╭─ Dataset excerpts

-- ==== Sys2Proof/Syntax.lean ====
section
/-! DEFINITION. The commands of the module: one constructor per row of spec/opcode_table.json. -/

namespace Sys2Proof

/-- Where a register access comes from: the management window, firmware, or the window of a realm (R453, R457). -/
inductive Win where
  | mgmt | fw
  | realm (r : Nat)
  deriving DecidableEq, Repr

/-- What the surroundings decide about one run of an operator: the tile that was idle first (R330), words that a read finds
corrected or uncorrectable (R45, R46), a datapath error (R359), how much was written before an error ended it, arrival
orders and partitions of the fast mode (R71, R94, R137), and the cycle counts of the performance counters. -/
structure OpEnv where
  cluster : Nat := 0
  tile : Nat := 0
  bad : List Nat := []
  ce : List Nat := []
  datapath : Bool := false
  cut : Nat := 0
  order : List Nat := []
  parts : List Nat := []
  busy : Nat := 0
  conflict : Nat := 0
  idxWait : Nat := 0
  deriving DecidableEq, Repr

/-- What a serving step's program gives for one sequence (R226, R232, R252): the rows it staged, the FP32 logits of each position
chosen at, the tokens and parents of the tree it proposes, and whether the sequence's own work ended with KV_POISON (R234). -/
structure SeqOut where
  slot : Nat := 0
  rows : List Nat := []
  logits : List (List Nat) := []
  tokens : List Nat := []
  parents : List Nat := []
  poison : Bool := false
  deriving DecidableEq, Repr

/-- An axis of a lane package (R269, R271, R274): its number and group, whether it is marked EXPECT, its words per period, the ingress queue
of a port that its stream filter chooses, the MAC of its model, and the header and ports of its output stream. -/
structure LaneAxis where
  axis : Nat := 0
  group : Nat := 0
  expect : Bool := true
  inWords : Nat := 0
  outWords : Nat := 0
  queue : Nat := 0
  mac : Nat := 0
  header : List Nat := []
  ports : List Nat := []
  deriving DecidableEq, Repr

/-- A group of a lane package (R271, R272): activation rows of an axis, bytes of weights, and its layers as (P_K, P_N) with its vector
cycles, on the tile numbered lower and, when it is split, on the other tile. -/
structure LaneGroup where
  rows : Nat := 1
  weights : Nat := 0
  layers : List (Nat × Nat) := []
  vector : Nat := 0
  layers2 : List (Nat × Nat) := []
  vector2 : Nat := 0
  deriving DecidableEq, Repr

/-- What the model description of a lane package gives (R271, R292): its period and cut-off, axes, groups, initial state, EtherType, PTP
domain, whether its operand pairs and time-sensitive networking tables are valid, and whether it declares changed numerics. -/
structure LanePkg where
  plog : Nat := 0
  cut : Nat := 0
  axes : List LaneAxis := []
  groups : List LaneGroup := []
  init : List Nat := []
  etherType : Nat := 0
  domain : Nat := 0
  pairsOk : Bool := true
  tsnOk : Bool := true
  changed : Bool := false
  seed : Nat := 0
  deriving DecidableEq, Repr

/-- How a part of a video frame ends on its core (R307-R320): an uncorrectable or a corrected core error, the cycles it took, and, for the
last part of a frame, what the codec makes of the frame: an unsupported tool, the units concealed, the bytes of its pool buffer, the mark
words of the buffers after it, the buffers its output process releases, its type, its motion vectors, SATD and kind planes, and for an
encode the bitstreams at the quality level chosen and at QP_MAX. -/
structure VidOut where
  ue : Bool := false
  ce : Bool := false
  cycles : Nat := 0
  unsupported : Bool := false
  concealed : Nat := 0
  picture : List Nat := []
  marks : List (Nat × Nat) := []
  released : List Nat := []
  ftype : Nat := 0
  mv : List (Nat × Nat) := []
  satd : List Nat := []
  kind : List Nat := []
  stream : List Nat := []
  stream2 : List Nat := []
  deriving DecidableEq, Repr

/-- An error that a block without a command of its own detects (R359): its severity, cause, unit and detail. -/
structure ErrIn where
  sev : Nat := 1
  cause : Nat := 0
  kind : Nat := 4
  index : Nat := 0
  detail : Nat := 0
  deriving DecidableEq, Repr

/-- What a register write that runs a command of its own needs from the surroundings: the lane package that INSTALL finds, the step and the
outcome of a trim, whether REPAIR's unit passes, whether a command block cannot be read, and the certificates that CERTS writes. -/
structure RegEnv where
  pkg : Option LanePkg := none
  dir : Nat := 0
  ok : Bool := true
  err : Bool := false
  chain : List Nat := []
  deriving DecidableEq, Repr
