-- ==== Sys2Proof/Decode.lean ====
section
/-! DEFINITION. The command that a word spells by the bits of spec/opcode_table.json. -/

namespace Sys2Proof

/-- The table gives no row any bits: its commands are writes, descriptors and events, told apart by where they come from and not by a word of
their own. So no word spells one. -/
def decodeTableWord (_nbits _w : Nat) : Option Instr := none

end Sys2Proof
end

╰─

_Work to complete:_
Reproduce the data shown above with every line intact.

_Answer for the task:_
-- ==== Sys2Proof/Syntax.lean ====
section
/-! DEFINITION. The commands of the module: one constructor per row of spec/opcode_table.json. -/

namespace Sys2Proof

/-- Where a register access comes from: the management window, firmware, or the window of a realm (R453, R457). -/
inductive Win where
  | mgmt | fw
  | realm (r : Nat)
  deriving DecidableEq, Repr

/-- What the surroundings decide about one run of an operator: the tile that was idle first (R330), words that a read finds
corrected or uncorrectable (R45, R46), a datapath error (R359), how much was written before an error ended it, arrival
orders and partitions of the fast mode (R71, R94, R137), and the cycle counts of the performance counters. -/
structure OpEnv where
  cluster : Nat := 0
  tile : Nat := 0
  bad : List Nat := []
  ce : List Nat := []
  datapath : Bool := false
  cut : Nat := 0
  order : List Nat := []
  parts : List Nat := []
  busy : Nat := 0
  conflict : Nat := 0
  idxWait : Nat := 0
  deriving DecidableEq, Repr

/-- What a serving step's program gives for one sequence (R226, R232, R252): the rows it staged, the FP32 logits of each position
chosen at, the tokens and parents of the tree it proposes, and whether the sequence's own work ended with KV_POISON (R234). -/
structure SeqOut where
  slot : Nat := 0
  rows : List Nat := []
  logits : List (List Nat) := []
  tokens : List Nat := []
  parents : List Nat := []
  poison : Bool := false
  deriving DecidableEq, Repr

/-- An axis of a lane package (R269, R271, R274): its number and group, whether it is marked EXPECT, its words per period, the ingress queue
of a port that its stream filter chooses, the MAC of its model, and the header and ports of its output stream. -/
structure LaneAxis where
  axis : Nat := 0
  group : Nat := 0
  expect : Bool := true
  inWords : Nat := 0
  outWords : Nat := 0
  queue : Nat := 0
  mac : Nat := 0
  header : List Nat := []
  ports : List Nat := []
  deriving DecidableEq, Repr

/-- A group of a lane package (R271, R272): activation rows of an axis, bytes of weights, and its layers as (P_K, P_N) with its vector
cycles, on the tile numbered lower and, when it is split, on the other tile. -/
structure LaneGroup where
  rows : Nat := 1
  weights : Nat := 0
  layers : List (Nat × Nat) := []
  vector : Nat := 0
  layers2 : List (Nat × Nat) := []
  vector2 : Nat := 0
  deriving DecidableEq, Repr

/-- What the model description of a lane package gives (R271, R292): its period and cut-off, axes, groups, initial state, EtherType, PTP
domain, whether its operand pairs and time-sensitive networking tables are valid, and whether it declares changed numerics. -/
structure LanePkg where
  plog : Nat := 0
  cut : Nat := 0
  axes : List LaneAxis := []
  groups : List LaneGroup := []
  init : List Nat := []
  etherType : Nat := 0
  domain : Nat := 0
  pairsOk : Bool := true
  tsnOk : Bool := true
  changed : Bool := false
  seed : Nat := 0
  deriving DecidableEq, Repr

/-- How a part of a video frame ends on its core (R307-R320): an uncorrectable or a corrected core error, the cycles it took, and, for the
last part of a frame, what the codec makes of the frame: an unsupported tool, the units concealed, the bytes of its pool buffer, the mark
words of the buffers after it, the buffers its output process releases, its type, its motion vectors, SATD and kind planes, and for an
encode the bitstreams at the quality level chosen and at QP_MAX. -/
structure VidOut where
  ue : Bool := false
  ce : Bool := false
  cycles : Nat := 0
  unsupported : Bool := false
  concealed : Nat := 0
  picture : List Nat := []
  marks : List (Nat × Nat) := []
  released : List Nat := []
  ftype : Nat := 0
  mv : List (Nat × Nat) := []
  satd : List Nat := []
  kind : List Nat := []
  stream : List Nat := []
  stream2 : List Nat := []
  deriving DecidableEq, Repr

/-- An error that a block without a command of its own detects (R359): its severity, cause, unit and detail. -/
structure ErrIn where
  sev : Nat := 1
  cause : Nat := 0
  kind : Nat := 4
  index : Nat := 0
  detail : Nat := 0
  deriving DecidableEq, Repr

/-- What a register write that runs a command of its own needs from the surroundings: the lane package that INSTALL finds, the step and the
outcome of a trim, whether REPAIR's unit passes, whether a command block cannot be read, and the certificates that CERTS writes. -/
structure RegEnv where
  pkg : Option LanePkg := none
  dir : Nat := 0
  ok : Bool := true
  err : Bool := false
  chain : List Nat := []
  deriving DecidableEq, Repr
-- ==== Sys2Proof/Decode.lean ====
section
/-! DEFINITION. The command that a word spells by the bits of spec/opcode_table.json. -/

namespace Sys2Proof

/-- The table gives no row any bits: its commands are writes, descriptors and events, told apart by where they come from and not by a word of
their own. So no word spells one. -/
def decodeTableWord (_nbits _w : Nat) : Option Instr := none

end Sys2Proof
end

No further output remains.